§ **Task details**
Within these records, how many lines hold "then"? Give the number alone.

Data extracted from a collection
-- ==== Sys2Proof/Machine/Operands.lean ====
section
/-! DEFINITION. The operands of a compute-instruction (R74, R104) and the default ALU function (R171). -/

namespace Sys2Proof.Machine

/-- The first operand `x`: always D (R104). -/
def operandX (s : State) : Word16 := s.regD

/-- The second operand `y = (a = 1) ? M : A` (R74, R104). -/
def operandY (s : State) (a : Bool) : Word16 := if a then readM s else s.regA

/-- The result of the default ALU (R171): `c = (zx, nx, zy, ny, f, no)`, `zx` the highest bit (R75). -/
def aluResult (x y : Word16) (c : BitVec 6) : Word16 :=
  let zx := c.getLsbD 5
  let nx := c.getLsbD 4
  let zy := c.getLsbD 3
  let ny := c.getLsbD 2
  let f := c.getLsbD 1
  let no := c.getLsbD 0
  let x1 := if zx then 0#16 else x
  let x2 := if nx then ~~~x1 else x1
  let y1 := if zy then 0#16 else y
  let y2 := if ny then ~~~y1 else y1
  let o1 := if f then x2 + y2 else x2 &&& y2
  if no then ~~~o1 else o1

/-- The ALU of the machine: the default of R171 with the flags of R172.
UNVERIFIED, log entry 6 (unsafe if the repository's ALU differs): the spec supplies it from general knowledge (D1, D2). -/
def alu : AluFn := fun x y c =>
  let out := aluResult x y c
  { out := out, zr := zeroFlag out, ng := negativeFlag out }

end Sys2Proof.Machine
end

§ **Response to the task**
7